• _Task item_: Start at the line below containing "false) : ∃ u" and stop at the line containing "exact ⟨_, rfl, rfl⟩". Repeat every line of that stretch exactly, and nothing outside it.

• _Extracted entries_:
-- ==== Sys2Proof/Proofs/Identity.lean ====
section
/-! PROOFS. SPDM: when the responder answers, and what it answers to each request (R41, R48, R50, R51). -/
namespace Sys2Proof.Machine

/-! ### The order of requests (R48, R51) -/

theorem exec_getVersion (s : State) : exec .getVersion s = execGetVersion s := rfl
theorem exec_getCapabilities (s : State) : exec .getCapabilities s = execGetCapabilities s := rfl
theorem exec_negotiateAlgorithms (s : State) : exec .negotiateAlgorithms s = execNegotiateAlgorithms s := rfl
theorem exec_getDigests (s : State) : exec .getDigests s = execGetDigests s := rfl
theorem exec_getCertificate (s : State) : exec .getCertificate s = execGetCertificate s := rfl
theorem exec_challenge (s : State) : exec .challenge s = execChallenge s := rfl
theorem exec_getMeasurements (s : State) : exec .getMeasurements s = execGetMeasurements s := rfl
theorem exec_keyExchange (s : State) : exec .keyExchange s = execKeyExchange s := rfl
theorem exec_finish (s : State) : exec .finish s = execFinish s := rfl
theorem exec_endSession (s : State) : exec .endSession s = execEndSession s := rfl

theorem State.spdmUp_iff (s : State) (t : Transport) : s.spdmUp t = true ↔ Spec.Reached s t := by
  simp [State.spdmUp, Spec.Reached]

section
variable {s : State} {t : Transport} {n : Nat}

/-- A responder that is not reached says nothing. -/
theorem State.spdmAt_silent (h : ¬ Spec.Reached s t) (n : Nat) (f : State → State) : s.spdmAt t n f = .next s :=
  if_pos (by rw [Bool.eq_false_iff.2 (mt (s.spdmUp_iff t).1 h)]; rfl)

/-- A request before its time is an ERROR. -/
theorem State.spdmAt_early (h : Spec.Reached s t) (hn : s.boot.phase t < n) (f : State → State) :
    s.spdmAt t n f = .next (Spec.answered s t "ERROR" []) := by
  rw [State.spdmAt, (s.spdmUp_iff t).2 h, if_neg (by simp), if_pos hn]
  rfl

/-- A request in its time is answered. -/
theorem State.spdmAt_served (h : Spec.Reached s t) (hn : n ≤ s.boot.phase t) (f : State → State) :
    ({ s with inp := none } : State).spdmAt t n f = .next (f { s with inp := none }) := by
  rw [State.spdmAt, (State.spdmUp_iff { s with inp := none } t).2 h, if_neg (by simp), if_neg (Nat.not_lt.2 hn)]

end

/-- Every request is answered at the phase that `Spec.requests` gives it. -/
theorem exec_request (s : State) {t : Transport} {a b : Bool} {n : List Byte} {k : Nat} {e : Event × Nat}
    (he : e ∈ Spec.requests t a b n k) :
    ∃ f, exec e.1.instr { s with inp := some e.1 } = ({ s with inp := none } : State).spdmAt t e.2 f := by
  simp only [Spec.requests, List.mem_cons, List.not_mem_nil, or_false] at he
  obtain rfl | rfl | rfl | rfl | rfl | rfl | rfl | rfl | rfl | rfl := he
  all_goals exact Exists.intro (p := fun f => _ = State.spdmAt _ t _ f) (fun s => _) rfl

theorem State.phase_setPhase_same (s : State) (t : Transport) (n : Nat) : (s.setPhase t n).boot.phase t = n := by
  have h : (s.boot.spdm.filter fun x => x.1 != t).find? (fun x => x.1 == t) = none := by simp
  simp [State.setPhase, Boot.phase, List.find?_append, h]

theorem State.phase_setPhase_other (s : State) {t x : Transport} (n : Nat) (h : x ≠ t) :
    (s.setPhase t n).boot.phase x = s.boot.phase x := by
  have hx : (fun y : Transport × Nat => decide ((y.1 != t) = true ∧ (y.1 == x) = true)) = fun y => y.1 == x := funext fun y => by
    by_cases hy : y.1 = x <;> simp [hy, h]
  have hf : (s.boot.spdm.filter fun y => y.1 != t).find? (fun y => y.1 == x) = s.boot.spdm.find? fun y => y.1 == x := by
    rw [List.find?_filter, hx]
  simp [State.setPhase, Boot.phase, List.find?_append, hf, Ne.symm h]

/-! ### What is measured (R51) -/

/-- The fuse map of measurement 4. -/
theorem Fuses.bytes_eq (f : Fuses) : f.bytes = bytesOf 1 f.revoked.toNat ++
    (List.range 256).flatMap (fun j => bytesOf 8 (Tab.getD f.badBanks j 0).toNat) ++ bytesOf 1 f.debugEnable.toNat := by
  rw [Fuses.bytes]
  cases f.debugEnable <;> rfl

theorem State.measurements_eq (s : State) (k : Nat) :
    s.measurements k = if k ≤ 5 ∨ k = 0xFF then some (Spec.measured s k) else none := by
  have h5 : s.measurement 5 = some (bytesOf 1 s.tap.en.toNat ++ bytesOf 1 s.lnk.self.toNat) := by
    rw [State.measurement]
    cases s.tap.en <;> rfl
  have h4 : s.measurement 4 = some (bytesOf 1 s.fuse.revoked.toNat ++
      (List.range 256).flatMap (fun j => bytesOf 8 (Tab.getD s.fuse.badBanks j 0).toNat) ++ bytesOf 1 s.fuse.debugEnable.toNat) :=
    congrArg some s.fuse.bytes_eq
  unfold State.measurements Spec.measured
  match k with
  | 0 | 1 | 2 | 3 => rfl
  | 4 => exact h4
  | 5 => exact h5
  | k + 6 =>
    by_cases hk : k + 6 = 255
    · rw [hk]
      show some ([0, 1, 2, 3, 4].flatMap _) = _
      simp only [List.flatMap_cons, Nat.reduceAdd, h4, h5]
      rfl
    · rw [if_neg (by omega), if_neg hk, if_neg (by omega)]
      rfl

/-! ### Answers (R50, R51) -/

section
variable {s : State} {t : Transport} {sid : Nat}

/-- GET_VERSION begins a connection anew: the sessions stand. -/
theorem exec_getVersion_eq (hr : Spec.Reached s t) : exec .getVersion { s with inp := some (.getVersion t) } =
    .next (Spec.answered (({ s with inp := none } : State).setPhase t 1) t "VERSION" [0x13]) := by
  rw [exec_getVersion, execGetVersion]
  dsimp only
  rw [State.spdmAt_served hr (Nat.zero_le _)]
  rfl

theorem exec_getCapabilities_eq (hr : Spec.Reached s t) (hp : 1 ≤ s.boot.phase t) :
    exec .getCapabilities { s with inp := some (.getCapabilities t) } =
      .next (Spec.answered (({ s with inp := none } : State).setPhase t 2) t "CAPABILITIES" []) := by
  rw [exec_getCapabilities, execGetCapabilities]
  dsimp only
  rw [State.spdmAt_served hr hp]
  rfl

/-- A connection takes ECDSA P-384 with SHA-384 and nothing else. -/
theorem exec_negotiateAlgorithms_spec (hr : Spec.Reached s t) (hp : 2 ≤ s.boot.phase t) (a b : Bool) : ∃ u : State,
    exec .negotiateAlgorithms { s with inp := some (.negotiateAlgorithms t a b) } =
      .next (Spec.answered u t "ALGORITHMS" [if a then 1 else 0, if b then 1 else 0]) ∧
    u.boot.phase t = if a && b then 3 else s.boot.phase t := by
  rw [exec_negotiateAlgorithms, execNegotiateAlgorithms]
  dsimp only
  rw [State.spdmAt_served hr hp]
  refine ⟨if a && b then ({ s with inp := none } : State).setPhase t 3 else { s with inp := none }, ?_, ?_⟩
  · cases a <;> cases b <;> rfl
  · split
    · exact State.phase_setPhase_same _ t 3
    · rfl

theorem exec_getDigests_eq (hr : Spec.Reached s t) (hp : 3 ≤ s.boot.phase t) : exec .getDigests { s with inp := some (.getDigests t) } =
    .next (Spec.answered { s with inp := none } t "DIGESTS" (Config.sha384 (Spec.chain s))) := by
  rw [exec_getDigests, execGetDigests]
  dsimp only
  rw [State.spdmAt_served hr hp]
  rfl

theorem exec_getCertificate_eq (hr : Spec.Reached s t) (hp : 3 ≤ s.boot.phase t) :
    exec .getCertificate { s with inp := some (.getCertificate t) } =
      .next (Spec.answered { s with inp := none } t "CERTIFICATE" (Spec.chain s)) := by
  rw [exec_getCertificate, execGetCertificate]
  dsimp only
  rw [State.spdmAt_served hr hp]
  rfl

theorem exec_challenge_eq (hr : Spec.Reached s t) (hp : 3 ≤ s.boot.phase t) (n : List Byte) :
    exec .challenge { s with inp := some (.challenge t n) } =
      .next (Spec.answered { s with inp := none } t "CHALLENGE_AUTH" (Config.aliasSign s.boot.firmware n)) := by
  rw [exec_challenge, execChallenge]
  dsimp only
  rw [State.spdmAt_served hr hp]
  rfl

theorem exec_getMeasurements_eq (hr : Spec.Reached s t) (hp : 3 ≤ s.boot.phase t) (k : Nat) :
    exec .getMeasurements { s with inp := some (.getMeasurements t k) } = .next (if k ≤ 5 ∨ k = 0xFF then
      Spec.answered { s with inp := none } t "MEASUREMENTS" (Spec.measured s k ++ Config.aliasSign s.boot.firmware (Spec.measured s k))
    else Spec.answered { s with inp := none } t "ERROR" []) := by
  rw [exec_getMeasurements, execGetMeasurements]
  dsimp only
  rw [State.spdmAt_served hr hp, State.measurements_eq]
  by_cases h : k ≤ 5 ∨ k = 0xFF
  · rw [if_pos h, if_pos h]
    rfl
  · rw [if_neg h, if_neg h]
    rfl

/-- No more than four sessions are open, and none has a pre-shared key. -/
theorem exec_keyExchange_refused (hr : Spec.Reached s t) (hp : 3 ≤ s.boot.phase t) {psk : Bool} (h : psk = true ∨ 4 ≤ s.boot.sessions.length) :
    exec .keyExchange { s with inp := some (.keyExchange t psk) } = .next (Spec.answered { s with inp := none } t "ERROR" []) := by
  rw [exec_keyExchange, execKeyExchange]
  dsimp only
  rw [State.spdmAt_served hr hp, if_pos (by simpa using h)]
  rfl

theorem exec_keyExchange_opens (hr : Spec.Reached s t) (hp : 3 ≤ s.boot.phase t) (h : s.boot.sessions.length < 4) :
    exec .keyExchange { s with inp := some (.keyExchange t false) } = .next (Spec.answered
      { s with inp := none, fresh := s.fresh + 1,
               boot := { s.boot with sessions := s.boot.sessions ++ [{ sid := s.fresh, t := t, finished := false }] } }
      t "KEY_EXCHANGE_RSP" (bytesOf 4 s.fresh ++ Config.aliasSign s.boot.firmware (bytesOf 4 s.fresh))) := by
  rw [exec_keyExchange, execKeyExchange]
  dsimp only
  rw [State.spdmAt_served hr hp, if_neg (by simpa using h)]
  rfl

/-- FINISH answers for a session of its transport whose handshake is under way. -/
theorem exec_finish_open (hr : Spec.Reached s t) (hp : 3 ≤ s.boot.phase t)
    (h : ∃ x ∈ s.boot.sessions, x.sid = sid ∧ x.t = t ∧ x.finished = false) : ∃ u : State,
    exec .finish { s with inp := some (.finish t sid) } = .next (Spec.answered u t "FINISH_RSP" []) ∧
    u.boot.sessions = s.boot.sessions.map fun x => if x.sid = sid then { x with finished := true } else x := by
  rw [exec_finish, execFinish]
  dsimp only
  rw [State.spdmAt_served hr hp, if_pos (by simpa [and_assoc] using h)]
  exact ⟨_, rfl, rfl⟩

theorem exec_finish_other (hr : Spec.Reached s t) (hp : 3 ≤ s.boot.phase t)
    (h : ∀ x ∈ s.boot.sessions, ¬ (x.sid = sid ∧ x.t = t ∧ x.finished = false)) :
    exec .finish { s with inp := some (.finish t sid) } = .next (Spec.answered { s with inp := none } t "ERROR" []) := by
  rw [exec_finish, execFinish]
  dsimp only
  rw [State.spdmAt_served hr hp, if_neg (by simpa [and_assoc] using h)]
  rfl

/-- END_SESSION ends a session of its transport whose handshake is complete. -/
theorem exec_endSession_open (hr : Spec.Reached s t) (hp : 3 ≤ s.boot.phase t)
    (h : ∃ x ∈ s.boot.sessions, x.sid = sid ∧ x.t = t ∧ x.finished = true) : ∃ u : State,
    exec .endSession { s with inp := some (.endSession t sid) } = .next (Spec.answered u t "END_SESSION_ACK" []) ∧
    ∀ x, x ∈ u.boot.sessions ↔ x ∈ s.boot.sessions ∧ x.sid ≠ sid := by
  rw [exec_endSession, execEndSession]
  dsimp only
  rw [State.spdmAt_served hr hp, if_pos (by simpa [and_assoc] using h)]
  exact ⟨_, rfl, by simp⟩

theorem exec_endSession_other (hr : Spec.Reached s t) (hp : 3 ≤ s.boot.phase t)
    (h : ∀ x ∈ s.boot.sessions, ¬ (x.sid = sid ∧ x.t = t ∧ x.finished = true)) :
    exec .endSession { s with inp := some (.endSession t sid) } = .next (Spec.answered { s with inp := none } t "ERROR" []) := by
  rw [exec_endSession, execEndSession]
  dsimp only
  rw [State.spdmAt_served hr hp, if_neg (by simpa [and_assoc] using h)]
  rfl

end

/-! ### The obligation -/

/-- Settles O52: a request is answered by the phase of its transport's connection, and each answer is that of R50 and R51. -/
theorem identityMessages : Obligations.IdentityMessages := by
  refine ⟨fun s t a b n k e he => ?_,
    fun s t hr => ⟨_, exec_getVersion_eq hr, State.phase_setPhase_same _ t 1, fun x hx => State.phase_setPhase_other _ 1 hx, rfl, rfl⟩,
    fun s t hr hp => ⟨_, exec_getCapabilities_eq hr hp, State.phase_setPhase_same _ t 2, fun x hx => State.phase_setPhase_other _ 2 hx⟩,
    fun s t a b hr hp => exec_negotiateAlgorithms_spec hr hp a b,
    fun s t hr hp => ⟨exec_getDigests_eq hr hp, exec_getCertificate_eq hr hp, exec_challenge_eq hr hp,
      fun k bs hbs => hbs ▸ exec_getMeasurements_eq hr hp k, fun psk => exec_keyExchange_refused hr hp, exec_keyExchange_opens hr hp,
      fun sid => exec_finish_open hr hp, fun sid => exec_finish_other hr hp, fun sid => exec_endSession_open hr hp,
      fun sid => exec_endSession_other hr hp⟩⟩
  obtain ⟨f, hf⟩ := exec_request s he
  exact ⟨fun hr => hf.trans (State.spdmAt_silent (s := { s with inp := none }) hr _ f),
    fun hr hn => hf.trans (State.spdmAt_early (s := { s with inp := none }) hr hn f)⟩

end Sys2Proof.Machine
end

• _Output of the task_:
    (h : ∃ x ∈ s.boot.sessions, x.sid = sid ∧ x.t = t ∧ x.finished = false) : ∃ u : State,
    exec .finish { s with inp := some (.finish t sid) } = .next (Spec.answered u t "FINISH_RSP" []) ∧
    u.boot.sessions = s.boot.sessions.map fun x => if x.sid = sid then { x with finished := true } else x := by
  rw [exec_finish, execFinish]
  dsimp only
  rw [State.spdmAt_served hr hp, if_pos (by simpa [and_assoc] using h)]
  exact ⟨_, rfl, rfl⟩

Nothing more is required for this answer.